:: Supplied entries ::
>>>>>

theorem test_wf_refuses_2 : ([
    .tileEnd 68 0,
    .tileEnd 0 96,
    .splitSecondPass 68 0,
    .splitSecondPass 0 96,
    .tileDrain 68 0,
    .tileDrain 0 96,
    .epilogueDrain 68 0,
    .epilogueDrain 0 12,
    .deferredDrain 68 0,
    .deferredDrain 0 12,
    .partialApply 68,
    .addFinish 68 0,
    .addFinish 0 12,
    .fabricWrite { pkt0 with kind := 8 },
    .fabricReadReq { pkt0 with kind := 8 },
    .fabricReadResp { pkt0 with kind := 8 },
    .fabricPartial { pkt0 with kind := 8 },
    .ctrOp { pkt0 with kind := 8 },
    .ctrResp { pkt0 with kind := 8 },
    .regReq { pkt0 with kind := 8 } .pumphouse false 0,
    .regResp { pkt0 with kind := 8 },
    .linkRetry 72 0 0,
    .linkRetry 0 4 0,
    .routerFailure 72,
    .select 68,
    .sample 68 [],
    .winnowEnd 68,
    .maskFetch 68,
    .grammarRegister .pumphouse 4096,
    .grammarUnregister .pumphouse 4096,
    .catalogueFreed false 4096,
    .catalogueGraceExpiry 32768,
    .tokenizerRegister .pumphouse 256,
    .tokenizerUnregister .pumphouse 256,
    .tokenise 16,
    .detokenise 32768 0,
    .detokenise 0 262144,
    .sheafTableSet .pumphouse 64,
    .sheafTableClear .pumphouse 64,
    .sheafTableAmend .pumphouse 64] : List Instr).all (fun i => !i.wf) = true := by decide +kernel

theorem test_wf_refuses_3 : ([
    .gather 4 ⟨⟨(List.replicate 64 0), 0⟩, []⟩,
    .gather 0 ⟨⟨[], 0⟩, []⟩,
    .gather 8 ⟨⟨(List.replicate 64 0), 0⟩, []⟩,
    .gatherSum 4 ⟨⟨(List.replicate 64 0), 0⟩, []⟩,
    .gatherSum 0 ⟨⟨[], 0⟩, []⟩,
    .gatherSum 8 ⟨⟨(List.replicate 64 0), 0⟩, []⟩,
    .scatter 4 ⟨(List.replicate 64 0), 0⟩,
    .scatter 0 ⟨[], 0⟩,
    .scatter 8 ⟨(List.replicate 64 0), 0⟩,
    .prefetch 4 ⟨⟨(List.replicate 64 0), 0⟩, []⟩,
    .prefetch 0 ⟨⟨[], 0⟩, []⟩,
    .prefetch 8 ⟨⟨(List.replicate 64 0), 0⟩, []⟩,
    .sheafEnd 4 (List.replicate 64 0),
    .sheafEnd 0 [],
    .sheafEnd 8 (List.replicate 64 0),
    .feedbackEvent 64,
    .sheafUpdateApply 64,
    .forcedApply 4,
    .recipeRegister .pumphouse 4096,
    .recipeUnregister .pumphouse 4096,
    .frontEncode 32768 [],
    .searchCall 32768,
    .frontCandidates 32768 [],
    .frontRerank 32768 [63],
    .frontPack 32768,
    .searchBuild 65536,
    .searchRound 65536,
    .nodeRead 65536 0 false,
    .hubWindowClose 32 0 false,
    .searchAbort 65536,
    .indexOpen .pumphouse 4,
    .indexWrite .pumphouse 4,
    .indexSeal .pumphouse 4,
    .indexActivate .pumphouse 4,
    .activationApply 4,
    .indexLoad .pumphouse 4,
    .indexDiscard .pumphouse 4,
    .indexSlotFreed 4,
    .planStage .pumphouse 1024,
    .planUnstage .pumphouse 1024] : List Instr).all (fun i => !i.wf) = true := by decide +kernel

theorem test_wf_refuses_4 : ([
    .planFlush .pumphouse 1024,
    .gather 0 ⟨⟨(List.replicate 64 0), 1024⟩, [63]⟩,
    .gatherSum 0 ⟨⟨(List.replicate 64 0), 1024⟩, [63]⟩,
    .scatter 0 ⟨(List.replicate 64 0), 1024⟩,
    .prefetch 0 ⟨⟨(List.replicate 64 0), 1024⟩, [63]⟩,
    .moveComplete ⟨1024, 0⟩,
    .moveComplete ⟨0, 4294967296⟩,
    .flashPageRead 1024 0 0 [],
    .flashPageRead 0 281474976710656 0 [],
    .eraseIntent 4 0,
    .eraseIntent 0 4294967296,
    .eraseIssue 4294967296,
    .eraseComplete 4294967296 false,
    .blockVerify 4294967296 [],
    .reclaim 32 0,
    .reclaim 0 7,
    .programFail 4294967296 false,
    .readOnlyEntry 32,
    .wellFailure 32,
    .wellReturn 32,
    .imageCreate .pumphouse 65536,
    .imageWrite .pumphouse 65536,
    .imageSeal .pumphouse 65536,
    .imageDelete .pumphouse 65536,
    .ringCreate .pumphouse 131072,
    .ringDestroy .pumphouse 131072,
    .consumerIndexPost 131072,
    .consumerIndexRead 131072 0,
    .crossPortFence 131072 0,
    .crossPortFence 0 131072,
    .counterWindowRead 2 0 0,
    .counterWindowAdd 2 0 0 0,
    .sycRead .pumphouse 4,
    .sycAdd .pumphouse 4,
    .sycWait .pumphouse 4,
    .sycCas .pumphouse 4,
    .sycClaim .pumphouse 4 0,
    .sycClaim .pumphouse 0 16,
    .sycRelease .pumphouse 4 0,
    .sycRelease .pumphouse 0 16,
    .waitPark (.winnow 0) 131072 0,
    .waitPark (.winnow 0) 0 4294967296,
    .waitPark (.array 68 0) 0 0,
    .waitPark (.array 0 96) 0 0,
    .waitPark (.winnow 68) 0 0,
    .waitPark (.packet 72 0) 0 0,
    .waitPark (.packet 0 2048) 0 0] : List Instr).all (fun i => !i.wf) = true := by decide +kernel

theorem test_wf_refuses_5 : ([
    .waitPark (.sheaf 4) 0 0,
    .waitPark (.sheaf 76) 0 0,
    .waitPark (.chain 68 0) 0 0,
    .waitPark (.chain 0 12) 0 0,
    .waitPark (.siphon 0 64) 0 0,
    .waitPark (.siphon 8 16) 0 0,
    .waitPark (.siphon 76 0) 0 0,
    .waitSatisfied 4,
    .waitReissue 4,
    .siphonTransfer 4 0 (List.replicate 64 0),
    .siphonTransfer 0 0 [],
    .siphonTransfer 8 0 (List.replicate 64 0),
    .siphonTransfer 0 64 (List.replicate 64 0),
    .siphonTransfer 8 16 [],
    .siphonEnd 4 0 (List.replicate 64 0),
    .siphonEnd 0 0 [],
    .siphonEnd 8 0 (List.replicate 64 0),
    .siphonEnd 0 64 (List.replicate 64 0),
    .siphonEnd 8 16 [],
    .siphonComplete 76 0,
    .siphonComplete 0 64,
    .siphonComplete 8 16,
    .perstRelease 2,
    .configRequest 2 0 false false 0,
    .configRequest 0 4096 false false 0,
    .bar2Access 2 0 0 false false [],
    .hptWinWrite .pumphouse 2 0,
    .portReset 2,
    .hostReadFail 2 0 0,
    .hostReadFail 0 18446744073709551616 0,
    .zioWrite (zio0 1),
    .zioPartial (zio0 2),
    .zioCtrAdd (zio0 3),
    .zioCommand (zio0 4),
    .zioRecord (zio0 0),
    .zioCtrl 48 0 0 false 0 0 0 0,
    .zioCtrl 0 4 0 false 0 0 0 0,
    .zioCtrl 0 0 0 false 65536 0 0 0,
    .zioCtrl 0 0 0 false 0 256 0 0,
    .zioCtrl 0 0 0 false 0 0 256 0] : List Instr).all (fun i => !i.wf) = true := by decide +kernel

theorem test_wf_refuses_6 : ([
    .zioCtrl 0 0 0 false 0 0 0 4294967296,
    .headerCrcNak 48,
    .e2eResend 48,
    .streamTeardown 256 0 0,
    .streamTeardown 0 4 0,
    .streamTeardown 0 0 4,
    .frameMarkSend 48 0,
    .frameMarkSend 0 5,
    .frameMarkReceive { mark0 with port := 48 },
    .pairJoin 8 none,
    .pairJoin 0 (some { mark0 with phase := 5 }),
    .joinClear .pumphouse 8,
    .pairLeave 8,
    .laneDrop 48 0,
    .laneDrop 0 8,
    .portTrainRetry 48 false,
    .portQuarantineEnd 48 false,
    .pgStatAck .pumphouse 32768 0,
    .sqFieldWrite .pumphouse 0 4096 0,
    .sqFieldWrite .pumphouse 32768 0 0,
    .pgErrAck .pumphouse 32768 0,
    .pgIndAddrWrite .pumphouse 32768 0,
    .pgIndDataRead .pumphouse 32768,
    .pgIndDataWrite .pumphouse 32768 0,
    .pgMboxReq .pumphouse 32768 0,
    .mboxSnapshot .pumphouse 32768,
    .pgMboxData3Read .pumphouse 32768,
    .registerWrite .pumphouse 0 4096 0 0,
    .registerWrite .pumphouse 0 0 16 0,
    .registerWrite .pumphouse 32768 0 0 0,
    .clkMuxSwitch .pumphouse 112 0,
    .clkMuxSwitch .pumphouse 7 0,
    .muxSwitchComplete 0 3,
    .muxSwitchComplete 112 0,
    .muxSwitchComplete 7 0,
    .muxHang 0 3,
    .muxHang 112 0,
    .muxHang 7 0,
    .clkDomReset .pumphouse 112 0,
    .clkDomReset .pumphouse 7 0] : List Instr).all (fun i => !i.wf) = true := by decide +kernel

theorem test_wf_refuses_7 : ([
    .oscStable 112,
    .oscStable 7,
    .pllLockConfirm 112,
    .pllLockConfirm 7,
    .trimSourceSwitch 112 0 0,
    .trimSourceSwitch 7 0 0,
    .rootLoss 112,
    .rootLoss 7,
    .restartWait (some 4),
    .sequencerChange 68,
    .pwrCapWrite .pumphouse 4096 0,
    .hotspotHigh 68 0,
    .hotspotTrip 112,
    .hotspotTrip 7,
    .chkFeed8 .pumphouse 16 0,
    .chkFeed16 .pumphouse 16 0,
    .chkFeed32 .pumphouse 16 0,
    .chkRestart .pumphouse 16,
    .chkCfgWrite .pumphouse 16 0,
    .chkScanCompute .pumphouse 16,
    .chkScanAppend .pumphouse 16,
    .chkScanVerify .pumphouse 16,
    .chkScanDone 16,
    .hbmFrameRetire 68 0,
    .hbmFrameRetire 0 16777216,
    .hbmStackFail 68,
    .flashDieFail 32 0 0,
    .flashDieFail 0 16 0,
    .flashDieFail 0 0 8,
    .flashChannelFail 32 0,
    .flashChannelFail 0 16,
    .wellheadFailure 4,
    .coreFailure 16,
    .marginPlannerRun 68 (List.replicate 13 0) [] false,
    .marginPlannerRun 0 [] [] false,
    .raiseLock .pumphouse 256,
    .raiseSec .pumphouse 256,
    .tapDmi 4 0 0,
    .tapDmi 0 128 0,
    .tapRegacc false false 4294967296 0] : List Instr).all (fun i => !i.wf) = true := by decide +kernel

theorem test_wf_refuses_8 : ([
    .tapUnlock [] (List.replicate 96 0),
    .tapUnlock (List.replicate 97 0) [],
    .hartHalt 16,
    .hartResume 16,
    .hartStep 16,
    .triggerHit 16 0 0 0,
    .triggerHit 0 4 0 0,
    .triggerHit 0 0 3 0,
    .triggerHit 0 0 0 18446744073709551616,
    .accessRegister 16 0 false 0,
    .accessRegister 0 65536 false 0,
    .accessMemory 16 0 4 false 0,
    .accessMemory 0 18446744073709551616 4 false 0,
    .accessMemory 0 0 2 false 0,
    .systemBusAccess 281474976710656 4 false 0,
    .systemBusAccess 0 2 false 0,
    .hostReadReissue 2 false,
    .hostPortReturn 2 0 1,
    .hostPortReturn 0 17 1,
    .hostPortReturn 0 0 0,
    .hostPortReturn 0 0 7,
    .zioriPortTrained 48 4 0 0,
    .zioriPortTrained 0 4 256 0,
    .zioriPortTrained 0 4 0 65536,
    .zioriPortTrained 0 5 0 0,
    .spareFailure 68] : List Instr).all (fun i => !i.wf) = true := by decide +kernel

theorem test_wf_takes_1 : ([
    .doorbellWrite 0 0 0 false,
    .doorbellWrite 1 0 0 false,
    .doorbellWrite 0 131071 0 false,
    .submit 0,
    .submit 131071,
    .cancel 0,
    .cancel 131071,
    .admitDurable 0,
    .admitDurable 32767,
    .frontDurable 0,
    .frontDurable 32767,
    .citationMapPost 0,
    .citationMapPost 32767,
    .prefillComplete 0,
    .prefillComplete 32767,
    .doneDurable 0,
    .doneDurable 32767,
    .journalProgrammed 0 0,
    .journalProgrammed 3 0,
    .dedupExpiry 0 0,
    .dedupExpiry 4095 0,
    .journalRetentionExpiry 0,
    .journalRetentionExpiry 32767,
    .deadlineExpiry 0,
    .deadlineExpiry 32767,
    .strokeBoundary 0 [] [],
    .decodeStepEnd 0 0 999 [],
    .decodeStepEnd 1023 0 0 [63],
    .decodeStepEnd 0 50 0 [],
    .shareLookup 0,
    .shareLookup 32767,
    .pageWaitPark 0,
    .pageWaitPark 1023,
    .park 0,
    .park 32767,
    .replayCatchUp 0 [] [] 0,
    .replayCatchUp 32767 [] [] 0,
    .replayCatchUp 0 [] [] 67,
    .egressGrant 0 0,
    .egressGrant 3 0,
    .egressGrant 0 3,
    .calendarPass 0,
    .calendarPass 3,
    .telemetrySample 0,
    .telemetrySample 3,
    .loadJob (cmd0 1),
    .removeJob (cmd0 2),
    .setWheel (cmd0 3),
    .drain (cmd0 4),
    .resume (cmd0 5),
    .resize (cmd0 6),
    .retireTiller (cmd0 7),
    .readmitTiller (cmd0 8),
    .tillerFault 0 .sramEcc,
    .tillerFault 67 .sramEcc,
    .sparePromotion 0,
    .sparePromotion 15,
    .quarantineEnd 0 false,
    .quarantineEnd 67 false,
    .tileProduct 0 0] : List Instr).all Instr.wf = true := by decide +kernel

theorem test_wf_takes_2 : ([
    .tileProduct 67 95,
    .tilePrepass 0 0,
    .tilePrepass 67 95,
    .tileEnd 0 0,
    .tileEnd 67 95,
    .splitSecondPass 0 0,
    .splitSecondPass 67 95,
    .tileDrain 0 0,
    .tileDrain 67 95,
    .epilogueDrain 0 0,
    .epilogueDrain 67 11,
    .deferredDrain 0 0,
    .deferredDrain 67 11,
    .partialApply 0,
    .partialApply 67,
    .addFinish 0 0,
    .addFinish 67 11,
    .fabricWrite pkt0,
    .fabricReadReq pkt0,
    .fabricReadResp pkt0,
    .fabricPartial pkt0,
    .ctrOp pkt0,
    .ctrResp pkt0,
    .regReq pkt0 .pumphouse false 0,
    .regResp pkt0,
    .linkRetry 0 0 0,
    .linkRetry 71 0 0,
    .linkRetry 0 3 0,
    .routerFailure 0,
    .routerFailure 71,
    .select 0,
    .select 67,
    .sample 0 [],
    .sample 67 [],
    .winnowEnd 0,
    .winnowEnd 67,
    .maskFetch 0,
    .maskFetch 67,
    .grammarRegister .pumphouse 0,
    .grammarRegister .pumphouse 4095,
    .grammarUnregister .pumphouse 0,
    .grammarUnregister .pumphouse 4095,
    .catalogueFreed false 0,
    .catalogueFreed false 4095,
    .catalogueGraceExpiry 0,
    .catalogueGraceExpiry 32767,
    .tokenizerRegister .pumphouse 0,
    .tokenizerRegister .pumphouse 255,
    .tokenizerUnregister .pumphouse 0,
    .tokenizerUnregister .pumphouse 255,
    .tokenise 0,
    .tokenise 15,
    .detokenise 0 0,
    .detokenise 32767 0,
    .detokenise 0 262143,
    .sheafTableSet .pumphouse 0,
    .sheafTableSet .pumphouse 63,
    .sheafTableClear .pumphouse 0,
    .sheafTableClear .pumphouse 63,
    .sheafTableAmend .pumphouse 0] : List Instr).all Instr.wf = true := by decide +kernel

theorem test_wf_takes_3 : ([
    .sheafTableAmend .pumphouse 63,
    .gather 0 ⟨⟨(List.replicate 64 0), 0⟩, []⟩,
    .gather 75 ⟨⟨[], 0⟩, []⟩,
    .gatherSum 0 ⟨⟨(List.replicate 64 0), 0⟩, []⟩,
    .gatherSum 75 ⟨⟨[], 0⟩, []⟩,
    .scatter 0 ⟨(List.replicate 64 0), 0⟩,
    .scatter 75 ⟨[], 0⟩,
    .prefetch 0 ⟨⟨(List.replicate 64 0), 0⟩, []⟩,
    .prefetch 75 ⟨⟨[], 0⟩, []⟩,
    .sheafEnd 0 (List.replicate 64 0),
    .sheafEnd 75 [],
    .feedbackEvent 0,
    .feedbackEvent 63,
    .sheafUpdateApply 0,
    .sheafUpdateApply 63,
    .forcedApply 0,
    .forcedApply 3,
    .recipeRegister .pumphouse 0,
    .recipeRegister .pumphouse 4095,
    .recipeUnregister .pumphouse 0,
    .recipeUnregister .pumphouse 4095,
    .frontEncode 0 [],
    .frontEncode 32767 [],
    .searchCall 0,
    .searchCall 32767,
    .frontCandidates 0 [],
    .frontCandidates 32767 [],
    .frontRerank 0 [63],
    .frontRerank 32767 [63],
    .frontPack 0,
    .frontPack 32767,
    .searchBuild 0,
    .searchBuild 65535,
    .searchRound 0,
    .searchRound 65535,
    .nodeRead 0 0 false,
    .nodeRead 65535 0 false,
    .hubWindowClose 0 0 false,
    .hubWindowClose 31 0 false,
    .searchAbort 0,
    .searchAbort 65535,
    .indexOpen .pumphouse 0,
    .indexOpen .pumphouse 3,
    .indexWrite .pumphouse 0,
    .indexWrite .pumphouse 3,
    .indexSeal .pumphouse 0,
    .indexSeal .pumphouse 3,
    .indexActivate .pumphouse 0,
    .indexActivate .pumphouse 3,
    .activationApply 0,
    .activationApply 3,
    .indexLoad .pumphouse 0,
    .indexLoad .pumphouse 3,
    .indexDiscard .pumphouse 0,
    .indexDiscard .pumphouse 3,
    .indexSlotFreed 0,
    .indexSlotFreed 3,
    .planStage .pumphouse 0,
    .planStage .pumphouse 1023,
    .planUnstage .pumphouse 0] : List Instr).all Instr.wf = true := by decide +kernel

<<<<<

:: Task objective ::
Look for the string "egressGrant" in the data above and return every line that has it.

:: Result of the exercise ::
    .egressGrant 0 0,
    .egressGrant 3 0,
    .egressGrant 0 3,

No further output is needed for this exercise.